Reproduce all lines of the listing below in which the word "kilnRest" occurs.

============================================================

/-- The parts of the state that a command may write. Commands that bring a message, and those that take messages that wait (R42),
may do whatever those messages ask for. -/
def touched (c : Instr) : List Part :=
  match c with
  | .tick .. | .read .. | .write .. | .readSnapshot .. | .writeInitiate .. | .segment .. | .segmentAcknowledgement ..
  | .abortTransfer .. | .describe .. | .unknownOp .. | .publicationMapEnable .. | .servicePortSelection .. | .portModeWrite ..
  | .faultReset .. | .tripRelease .. | .softwareTrigger .. | .converterRun .. | .injectChannel .. | .rawMode .. | .laneRun ..
  | .zeroFlowCapture .. | .sessionOpen .. | .sessionClose .. | .captureStart .. | .meterEnable .. | .counterEnable ..
  | .loopModeOff .. | .loopModeManual .. | .loopModeAuto .. | .loopModeHold .. | .loopModeSafe .. | .groupEnable ..
  | .groupMemberWrite .. | .repetitiveEnable .. | .clearMemory .. | .zoneEnable .. | .zoneModeRequest .. | .zoneBoostStart ..
  | .zoneRequestEnd .. | .zoneTripReset .. | .traceArm .. | .traceDisarm .. | .traceManualTrigger .. | .onDemandSeal ..
  | .attestationChallenge .. | .attestationStatementRead .. | .updateRequest .. | .updateBlock .. | .updateCancel ..
  | .activate .. | .confirm .. | .acknowledgeFallback .. | .frameCompleted .. | .clearRemoteSources .. | .mailboxSend ..
  | .mailboxCancel .. | .halt .. | .haltRelease .. | .testWrite .. | .pageInspect .. | .displayEnable .. | .displayDisable ..
  | .windowUpdate .. | .acknowledgeDeadlineMiss .. | .refusedHamperWriteRead .. | .stateRequest .. =>
    allBut [.groups, .indicators]
  | .coreSupplyAdjust =>
    [.power, .clock] ++ always
  | .conditionClear .. | .subscriptionTimeout .. | .publicationPeriodTrigger .. | .publicationChangeTrigger ..
  | .inhibitTimeEnd .. | .stallTimeout .. | .outputOverloadTimeout .. | .portFaultClear .. | .occupiedSet ..
  | .occupiedClear .. | .indicatorFault .. | .backupMeasurement .. =>
    always
  | .referenceOscillatorFault =>
    [.power, .ports, .converters, .lanes, .meters, .loops] ++ always
  | .referenceRestart .. =>
    [.power, .clock, .thermos, .pairs, .network, .ports, .converters, .syncSets, .lanes, .calibration, .display, .health,
     .freeValues] ++ always
  | .hamperPageWrite .. | .highWaterFlush .. | .pathLossClear .. =>
    [.memory, .records, .pending, .remap, .repetitive] ++ always
  | .scrubPage .. | .lifetimeFlush .. =>
    [.memory, .records, .pending, .remap, .repetitive, .health] ++ always
  | .snapshotExpiry =>
    [.snapshots] ++ always
  | .segmentWaitTimeout .. =>
    [.transfers] ++ always
  | .transferTimeout .. | .portModeEnable .. =>
    allBut [.pairs, .groups, .indicators]
  | .publicationReceived .. =>
    allBut [.snapshots, .transfers, .seals, .groups, .indicators]
  | .digitalFilterChange .. =>
    [.clock, .trips, .ports] ++ always
  | .gateWindowEnd .. | .presenceWindowEnd .. | .shuntOverload .. | .shuntReclose .. | .switchOvercurrent .. | .switchRetry ..
  | .switchRetrySuccess .. | .driverOverTemperature .. | .driverRestart .. | .actuatorRunEnd .. | .currentLimitActs .. =>
    [.ports] ++ always
  | .pwmPeriodBoundary .. =>
    [.clock, .ports, .freeValues] ++ always
  | .converterTimerTrigger .. =>
    [.converters, .syncSets] ++ always
  | .pwmEventTrigger .. =>
    [.clock, .ports, .converters, .syncSets] ++ always
  | .triggerDelayEnd .. | .slotEnd .. =>
    [.clock, .converters, .calibration] ++ always
  | .metrologyTakesResult .. =>
    [.memory, .records, .pending, .remap, .audit, .ports, .converters, .calibration, .meters, .repetitive, .health] ++ always
  | .referenceOutOfTolerance .. =>
    [.converters] ++ always
  | .settlingComplete .. | .scheduleMinute =>
    [.clock] ++ always
  | .daylightSavingChange =>
    [.clock, .alarms] ++ always
  | .laneMeasurementStart .. =>
    [.lanes, .calibration] ++ always
  | .laneShot .. =>
    [.clock, .lanes] ++ always
  | .laneMeasurementEnd .. =>
    [.lanes] ++ always
  | .laneResultTaken .. =>
    [.memory, .records, .pending, .remap, .audit, .ports, .lanes, .calibration, .meters, .repetitive, .freeValues] ++ always
  | .calNChange .. =>
    [.calibration] ++ always
  | .sessionTimeout =>
    [.memory, .records, .journal, .pending, .remap, .audit, .sealQueue, .converters, .lanes, .calibration, .repetitive] ++
     always
  | .meteringPeriodEnd .. =>
    [.memory, .records, .journal, .pending, .remap, .meters, .repetitive] ++ always
  | .pulseCounterSecond .. =>
    [.memory, .records, .journal, .pending, .remap, .meters, .counters, .interval, .repetitive] ++ always
  | .intervalEnd =>
    [.memory, .records, .journal, .pending, .remap, .sealQueue, .kilnRest, .meters, .interval, .repetitive] ++ always
  | .loopSampleInstant .. =>
    [.loops] ++ always
  | .loopRelease .. =>
    [.power, .memory, .records, .pending, .remap, .loops, .repetitive, .traces, .health] ++ always
  | .loopJobEnd .. =>
    [.memory, .records, .pending, .remap, .loops, .repetitive, .traces] ++ always
  | .loopOutputInstant .. =>
    [.power, .memory, .records, .pending, .remap, .ports, .loops, .repetitive, .groups, .traces] ++ always
  | .zoneEvaluation .. =>
    [.memory, .records, .pending, .remap, .audit, .repetitive, .zones] ++ always
  | .presenceSample .. | .boostEnd .. =>
    [.zones] ++ always
  | .requestExpiry .. =>
    [.memory, .records, .pending, .remap, .audit, .repetitive] ++ always
  | .signingStart | .signingRetry =>
    [.sealQueue, .freeValues] ++ always
  | .signingComplete .. =>
    [.power, .memory, .records, .journal, .pending, .remap, .sealQueue, .seals, .kilnRest, .repetitive, .freeValues] ++ always
  | .statementExpiry .. | .trngHealthFailure =>
    [.kilnRest] ++ always
  | .trngRetest .. =>
    [.sealQueue, .kilnRest, .freeValues] ++ always
  | .tamperActivation .. | .thermosSwitchToBackup .. | .thermosSwitchToMain .. =>
    [.clock, .thermos] ++ always
  | .tamperRearm .. =>
    [.thermos] ++ always
  | .oscillatorStopped =>
    [.power, .thermos] ++ always
  | .tamperLog .. =>
    [.power, .thermos, .memory, .records, .pending, .remap, .audit, .sealQueue, .repetitive] ++ always
  | .activationReset .. | .externalReset .. | .watchdogExpiry .. =>
    [.power, .memory, .records, .pending, .remap, .repetitive, .traces, .display, .freeValues] ++ always
  | .confirmationTimeout =>
    [.power, .memory, .records, .journal, .pending, .remap, .audit, .kilnRest, .repetitive] ++ always
  | .tripFrameReceived .. =>
    [.waiting, .pairs, .trips, .ports, .health, .freeValues] ++ always
  | .kdpForward .. | .rawFrameReceived .. =>
    [.waiting, .pairs, .health, .freeValues] ++ always
  | .remoteFrameReceived .. | .transmissionError .. | .busOffRecovery .. | .transceiverFault .. | .errorPassiveLimit ..
  | .quietPath .. | .leaseExpiry .. | .pairJoin .. | .receiveError .. | .transceiverFaultCleared .. =>
    [.pairs, .health, .freeValues] ++ always
  | .heartbeatDue .. | .heartbeatLosesArbitration .. =>
    [.pairs] ++ always
  | .tripRefresh =>
    [.trips] ++ always
  | .rtcWindow .. =>
    [.clock, .thermos, .memory, .records, .pending, .remap, .network, .audit, .repetitive, .freeValues] ++ always
  | .haltTimeout =>
    [.clock, .thermos, .memory, .records, .journal, .pending, .remap, .network, .alarms, .audit, .sealQueue, .meters,
     .repetitive, .zones] ++ always
  | .timeReferenceSend .. | .timeFollowUpSend .. | .masterResume .. =>
    [.network] ++ always
  | .timeReferenceReceived .. =>
    [.waiting, .pairs, .network, .health, .freeValues] ++ always
  | .timeFollowUpReceived .. =>
    [.clock, .thermos, .memory, .records, .journal, .pending, .remap, .waiting, .pairs, .network, .alarms, .audit, .sealQueue,
     .meters, .repetitive, .zones, .health, .freeValues] ++ always
  | .holdover =>
    [.clock, .network] ++ always
  | .userAlarm .. =>
    [.memory, .records, .pending, .remap, .alarms, .audit, .repetitive] ++ always
  | .displayFrameBoundary .. =>
    [.clock, .memory, .records, .remap, .repetitive, .display, .freeValues] ++ always
  | .imageCheck .. | .metrologyPageChange | .railFault | .railRecovery =>
    [.display] ++ always
  | .indicatorStep .. =>
    [.indicators] ++ always
  | .healthHour =>
    [.memory, .records, .journal, .pending, .remap, .sealQueue, .repetitive, .health] ++ always
  | .pathLossTimeout .. =>
    [.memory, .records, .journal, .pending, .remap, .sealQueue, .repetitive] ++ always
  | .histogramSample =>
    [.health] ++ always
  | .dieTemperatureInject =>
    [.converters, .calibration, .health] ++ always
  | .powerFailWarning .. =>
    [.power, .clock, .thermos, .memory, .records, .pending, .remap, .meters, .repetitive, .traces, .display, .freeValues] ++
     always
  | .brownOutEnd .. =>
    [.power, .clock, .memory, .records, .journal, .pending, .remap, .sealQueue, .seals, .kilnRest, .repetitive, .display] ++
     always
  | .powerDownReset .. | .warningTimeout .. | .thermalShutdown .. | .resetEntryEnd =>
    everyPart
  | .supplyWarning .. | .overVoltage .. | .portRailLimit .. | .dieOverTemperature .. | .metrologyValidTimeout .. =>
    [.power] ++ always
  | .startUp .. | .thermalRestart .. =>
    allBut [.snapshots, .transfers, .waiting, .update, .counters, .interval, .groups, .traces, .freeValues]
  | .metrologyValid =>
    [.power, .memory, .records, .pending, .remap, .meters, .interval, .repetitive] ++ always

============================================================

» The completed task:
    [.memory, .records, .journal, .pending, .remap, .sealQueue, .kilnRest, .meters, .interval, .repetitive] ++ always
    [.power, .memory, .records, .journal, .pending, .remap, .sealQueue, .seals, .kilnRest, .repetitive, .freeValues] ++ always
    [.kilnRest] ++ always
    [.sealQueue, .kilnRest, .freeValues] ++ always
    [.power, .memory, .records, .journal, .pending, .remap, .audit, .kilnRest, .repetitive] ++ always
    [.power, .clock, .memory, .records, .journal, .pending, .remap, .sealQueue, .seals, .kilnRest, .repetitive, .display] ++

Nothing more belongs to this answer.